Intel is splitting its graphic chips unit into two, the company said on Wednesday, as it realigns the business to better compete with Nvidia and Advanced Micro Devices.
The consumer graphics unit will be combined with Intel’s client computing group, which makes chips for personal computers, while accelerated computing teams will join its data centre and artificial intelligence (AI) business, the company said.
The move comes as Intel doubles down on accelerated computing, a growing segment dominated by Nvidia as AI use surges.
“I don’t think it changes much (if anything) other than aligning the products with the respective sales organizations they fit with vs. having them as a discrete segment,” Wedbush Securities analyst Matthew Bryson said.
Raja Koduri, who led the graphic chips unit, will return to his role as chief architect and oversee the company’s long-term technology and chip design strategy.
Koduri, who has led graphics technology ventures at iPhone maker Apple and AMD, joined Intel in 2017.

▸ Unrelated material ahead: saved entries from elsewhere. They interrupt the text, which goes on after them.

theorem witness_EngineInstructions :
    isSup carded.cur = false
    ∧ (∀ o ∈ [reachOp [.g 4, .g 5, .g 6, .g 7] [] 0, reachOp [.g 4, .g 5, .g 6, .g 7] [.g 3] 0, reachOp [.g 1] [] 0
      , reachOp [.g 1] [.g 3] 0, reachOp [.g 1, .g 2] [] 0], carded.canIssue o)
    ∧ carded.self.fifo.length < 16 ∧ carded.released 0 3 = true ∧ carded.roomItems 0 1 = true
    ∧ (carded.acting.cardCheck 0 [0xFF, 0, 0, 0]).isSome = true
    ∧ carded.acting.cardCheck 0 ((List.range 4).map fun j => carded.self.finalG (4 + BitVec.ofNat 5 j)) = none
    ∧ (∀ t, t < 64 → (carded.self.finalG 1).getLsbD t = true → entryAt carded.self.tagCount t 0 = 0)
    ∧ carded.self.csr.tags &&& carded.self.finalG 1 = 0 ∧ (carded.self.finalG 1).toNat % 64 = 0 := by
  refine ⟨?_, canIssue_all ?_, ?_⟩ <;> decide +kernel

/-- A bound reply tag, and an MREQ under it. -/
theorem witness_EngineInstructions_mreq :
    let s := nextOf (exec (.mbind 0 1 2) (g12 5 0x430))
    isSup s.cur = false ∧ s.canIssue (reachOp [.g 1, .g 2] [] 0) ∧ ((s.tile 0).replyTags.find 5).isSome = true
    ∧ (∃ y : Word, y.toNat / 2 ^ 29 % 64 = 5 ∧ mreqTrap 0 0x40000000 y true = none)
    ∧ (s.hart (0 * 4 + (((s.tile 0).replyTags.find 5).getD default).hart.toNat)).freeReplies ≠ 0 ∧ (s.tile 0).cond ≠ .drain
    ∧ s.roomItems 0 1 = true := by
  refine ⟨?_, canIssue_of ?_, ?_, ⟨0x00000000A0000000, ?_, ?_⟩, ?_⟩ <;> decide +kernel

/-- Rings 1 and 2 of hart 0, of 64-unit entries (a 33-unit one in ring 3, a 128-unit one in ring 4), its bank valid and its
lease held. -/
def arrayed : State := ((State.reset.giveLease 0 0).onHart 0 fun x => { x with accValid := true, mValid := 0xFF }).onTile 0 fun t =>
  let cfg (size : Nat) : Word := BitVec.ofNat 64 (0x100 * 2 ^ 12 + size * 2 ^ 24 + 4 * 2 ^ 32 + 2 ^ 39)
  { t with ringown := 0, ringcfg := ((((t.ringcfg.set 1 (cfg 64)).set 2 (cfg 64)).set 3 (cfg 33)).set 4 (cfg 128)) }

theorem witness_MmaFormsEnterTheArrayQueue :
    isSup arrayed.cur = false ∧ (∀ o ∈ [reachOp [] [] 0, reachOp [.f 1, .f 2] [] 0, reachOp [.f 1] [] 0], arrayed.canIssue o)
    ∧ hartSlot arrayed.cur = 0 ∧ arrayed.self.mode = .user ∧ arrayed.self.accValid = true
    ∧ (∀ e ∈ [(1, 64), (2, 64), (3, 33), (4, 128)], let c := entryAt (arrayed.tile 0).ringcfg e.1 0
      c.getLsbD 39 = true ∧ (arrayed.tile 0).ringown.toNat / 4 ^ e.1 % 4 = 0 ∧ c.toNat / 2 ^ 24 % 256 = e.2)
    ∧ (entryAt (arrayed.tile 0).ringcfg 0 0).getLsbD 39 = false
    ∧ arrayed.self.lease = .held ∧ arrayed.self.leaseEnding = false ∧ arrayed.arrayPlace 0 = true
    ∧ State.reset.self.accValid = false ∧ State.reset.canIssue (reachOp [] [] 0) := by
  refine ⟨?_, canIssue_all ?_, ?_, ?_, ?_, ?_, ?_, ?_, ?_, ?_, ?_, canIssue_of ?_⟩ <;> decide +kernel

theorem witness_BankAndRingCommandsEnterTheQueue :
    let s := tenanted (arrayed.onHart 0 fun h => ({ h with mode := .kernel } : Hart).writeMshape 0x70)
    isSup s.cur = false
    ∧ (∀ o ∈ [reachOp [] [] 0, reachOp [] [.g 3] 0, reachOp [] [.m 0] 0, reachOp [.m 0] [] 0, reachOp [.g 1, .g 2] [] 0], s.canIssue o)
    ∧ (s.self.mRows 0, s.self.mWidth 0) = (16, 64) ∧ s.arrayPlace 0 = true ∧ s.roomItems 0 1 = true
    ∧ s.acting.drainTrap 0 0 = none ∧ s.acting.drainTrap 0xFFFFFFFFFFFFFFFF 0 ≠ none := by
  refine ⟨?_, canIssue_all ?_, ?_⟩ <;> decide +kernel

/-! Homes: a store and a load of hart 0 to its own slice under way, and what the machine makes of them. -/

def storing : State := nextOf (exec (.stw 0 2 1 0) inSlice)
def theStore : Posted := (storing.self.posted[0]?).getD default
def loading : State := nextOf (exec (.ldw 0 3 1 0) inSlice)
def adding : State := nextOf (exec (.amoadd 0 3 1 2 1) inSlice)

/-- An access of hart 0 with one part. -/
def oneAccess (op : HomeOp) (since : Option Nat) (status : PartStatus) : Access :=
  { id := 5, op := op, dst := .g 3 8 false, seq := 0, since := since, acquire := none, word := 0, snap := State.reset.self.snapshot
    parts := [{ va := 0xFFFF000000000100, place := slicePlace 0 0x100, len := 8, dst := 0, status := status, released := true
                seq := none }] }

def accessing (a : Access) : State := State.reset.onHart 0 fun x => { x with flights := [a] }

theorem witness_HomesPerformLineRequests_store :
    (storing.hart 0).access theStore.id = none ∧ (storing.hart 0).posted.find? (fun o => o.id == theStore.id) = some theStore
    ∧ theStore.released = true ∧ storing.serves 0 theStore.place = true ∧ storing.hbmReady theStore.id 0 theStore.place = true
    ∧ storing.inTurn 0 theStore.place theStore.via theStore.seq = .inTurn
    ∧ (∀ o ∈ (storing.hart 0).posted.takeWhile (fun o => o.id != theStore.id), o.meets theStore = false)
    ∧ Memory.wf storing.mem = true ∧ storing.unreadable theStore.place = false ∧ theStore.place.home = .slice 0
    ∧ (storing.tile 0).flips = []
    ∧ theStore.op = .store ((List.range 4).map fun i => some ((inSlice.self.finalG 2).extractLsb' (8 * i) 8)) := by
  decide +kernel

/-- A load and an AMO of the own slice arrive at their home. -/
theorem witness_HomesPerformLineRequests_arrive :
    ∀ s ∈ [loading, adding], (s.self.flights.map fun a => (s.self.access a.id).isSome && !a.blocked && a.parts.all fun p =>
      p.status == .sent && p.released && s.self.flights.all (fun o => o.id != a.id || o == a) && s.serves 0 p.place && s.hbmReady a.id 0 p.place && s.inTurn 0 p.place p.via p.seq == .inTurn
        && s.self.posted.all (fun o => !o.meetsPart a p) && ownPlace 0 p.place && s.answerRoom 0 p.place && !s.unreadable p.place
       
        && p.place.home == .slice 0 && !(s.tile 0).isEmpty p.place.off && Memory.wf s.mem && (s.tile 0).flips.isEmpty) = [true] := by
  decide +kernel

/-- A load of a line of die 7 that no queue holds yet, and the same in the open batch of its channel. -/
theorem witness_HomesPerformLineRequests_queue :
    let far : Access := { oneAccess .load none .sent with parts := [{ va := 0, place := hbmPlace 7 0, len := 8, dst := 0
                                                                      status := .sent, released := true, seq := none }] }
    let s := accessing far
    let q := (s.enqueueHbm 0 5 0 (hbmPlace 7 0)).formBatch 7 0
    s.serves 0 (hbmPlace 7 0) = true ∧ s.inTurn 0 (hbmPlace 7 0) none none = .inTurn ∧ far.blocked = false
    ∧ (hbmPlace 7 0).isSlice = false ∧ s.hbmQueued 5 0 (hbmPlace 7 0) = false ∧ s.hbmReady 5 0 (hbmPlace 7 0) = false
    ∧ q.hbmQueued 5 0 (hbmPlace 7 0) = true ∧ q.hbmReady 5 0 (hbmPlace 7 0) = true ∧ q.answerRoom 0 (hbmPlace 7 0) = true := by
  decide +kernel

/-- Answered, with an error, with a result waiting, with a fixed result, sent again, and past FEWAIT. -/
theorem witness_HomesPerformLineRequests_answers :
    let done := accessing (oneAccess .load none (.done [1, 2, 3, 4, 5, 6, 7, 8]))
    let bad := accessing (oneAccess .load none .bad)
    let retry := accessing (oneAccess .load (some 0) (.retry 64))
    (done.self.access 5).isSome = true ∧ (∀ o ∈ done.self.flights, ¬ o.seq < 0) ∧ done.answersOf 0 5 = [] ∧ bad.answersOf 0 5 = []
    ∧ ((bad.self.access 5).map (·.performed)) = some true ∧ (∀ a ∈ bad.self.flights, ∀ q ∈ a.parts, q.status = .bad)
    ∧ (nextOf (exec (.fdiv 0 3 1 2 0) State.reset)).self.board.length = 1
    ∧ (∃ f, (nextOf (exec (.mul 0 3 1 2) State.reset)).self.fixed = [f] ∧ f.written = false)
    ∧ ({ retry with tick := 64 } : State).cycle 0 = 64
    ∧ (let wait := ({ accessing (oneAccess .load (some 0) .waiting) with tick := 2 ^ 20 } : State).onTile 0 fun t =>
        { t with empty := [0x100 / 128] }
       0 + (wait.tile 0).feWait ≤ wait.cycle 0 ∧ ∀ a ∈ wait.self.flights, ∀ q ∈ a.parts, wait.partEmpty q = true) := by
  refine ⟨?_, ?_, ?_, ?_, ?_, ?_, ?_, ⟨_, rfl, ?_⟩, ?_, ?_⟩ <;> decide +kernel

theorem witness_HomesAreKept :
    (let s := State.reset.onTile 3 fun t => { t with flips := [(0x88, 5)] }
     (s.tile 3).flips = [(0x88, 5)] ∧ 0x88 % 8 = 0 ∧ 0x88 % 2 ^ 22 / 128 * 128 ≤ 0x88 ∧ 0x88 < 0x88 % 2 ^ 22 / 128 * 128 + 128)
    ∧ (let s := State.reset.onTile 3 fun t => { t with flips := [(0x80, 5), (0x100, 6)] }
       (s.tile 3).sramLost 0x80 128 = true ∧ (s.tile 3).failed = false)
    ∧ (∀ r ∈ ((State.reset.die 47).channels.get 31 default).queue, r.marked = false)
    ∧ State.reset.mitigating ((State.reset.die 47).channels.get 31 default) = false
    ∧ State.reset.patrolDue ((State.reset.die 47).channels.get 31 default) ≤ State.reset.tick
    ∧ State.reset.hbmAdmits .patrol (hbmPlace 47 (channelLine 31 0)) = true
    ∧ (let s := State.reset.onDie 0 fun x => { x with
        channels := [(0, { queue := [], batch := [], activations := [(7, State.reset.hbm.actTh)], openRow := [], patrolled := 0 })] }
       s.hbm.actTh ≤ ((s.die 0).channels.get 0 default).activations.get (0 * 2 ^ 20 + 7) 0)
    ∧ (((nextOf (exec (.lwatch 0 1) inSlice)).tile 0).watches.map fun w => (w.hart, w.die)) = [(0, some 0)]
    ∧ (nextOf (exec (.lwatch 0 1) inSlice)).directory 0 < 512
    ∧ (let s := { withHart (fun h => { h with lwaitSince := some 0, lwaitUntil := some 40 }) with tick := 40 }
       (s.hart 0).lwaitSince.isSome = true ∧ (s.hart 0).lwaitUntil = some 40 ∧ 40 ≤ s.tick) := by
  decide +kernel

/-- A mailbox holds a message. -/
theorem witness_mailbox_room (d : Nat) : (State.reset.die d).mailbox.length < Config.mailboxSlots := Nat.succ_pos _

/-- A watch of a line of die 7 whose directory is full. -/
theorem witness_HomesAreKept_directory :
    let w : Watch := { hart := 0, place := hbmPlace 7 0, trig := false, registered := true }
    let s := State.reset.onTile 0 fun t => { t with watches := (List.range 512).map fun i => { w with place := hbmPlace 7 (128 * i) } }
    (s.tile 0).watches[0]? = some w ∧ w.hart = 0 ∧ w.die = some 7 ∧ 512 ≤ s.directory 7 ∧ w.registered = true := by
  decide +kernel

/-! Packets on their last hop to VT 1 from VT 0. -/

def packetOf (dst : Node) (body : PacketBody) (seq : Option Nat) : Packet :=
  { id := 9, src := .tile 0, dst := dst, body := body, stream := seq.map fun _ => .assured, seq := seq, outOfTurn := false }

/-- Tenant 0 routes by column before row, as reset leaves it. -/
def carrying (p : Packet) : State := tenanted { State.reset with net := [p] }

Earlier this month, it was reported that Intel had backed away from its original target of opening a chip factory in the eastern German city of Magdeburg in the first half of 2023. Regional newspaper Volksstimme reported that the semiconductor giant wanted more public subsidies.
The plant is central to German and European Union plans to strengthen the continent’s resilience by doing more manufacturing locally after the COVID-19 pandemic and Russia’s invasion of Ukraine highlighted the risks of long, globe-spanning supply chains.
But the newspaper said that surging energy and raw materials prices had upset the US company’s original calculations. Where Intel had originally budgeted for costs of EUR 17 billion (USD 18 billion, roughly Rs 1,48,000 crore), prices were now closer to EUR 20 billion (roughly Rs 1,76,000 crore), the paper said.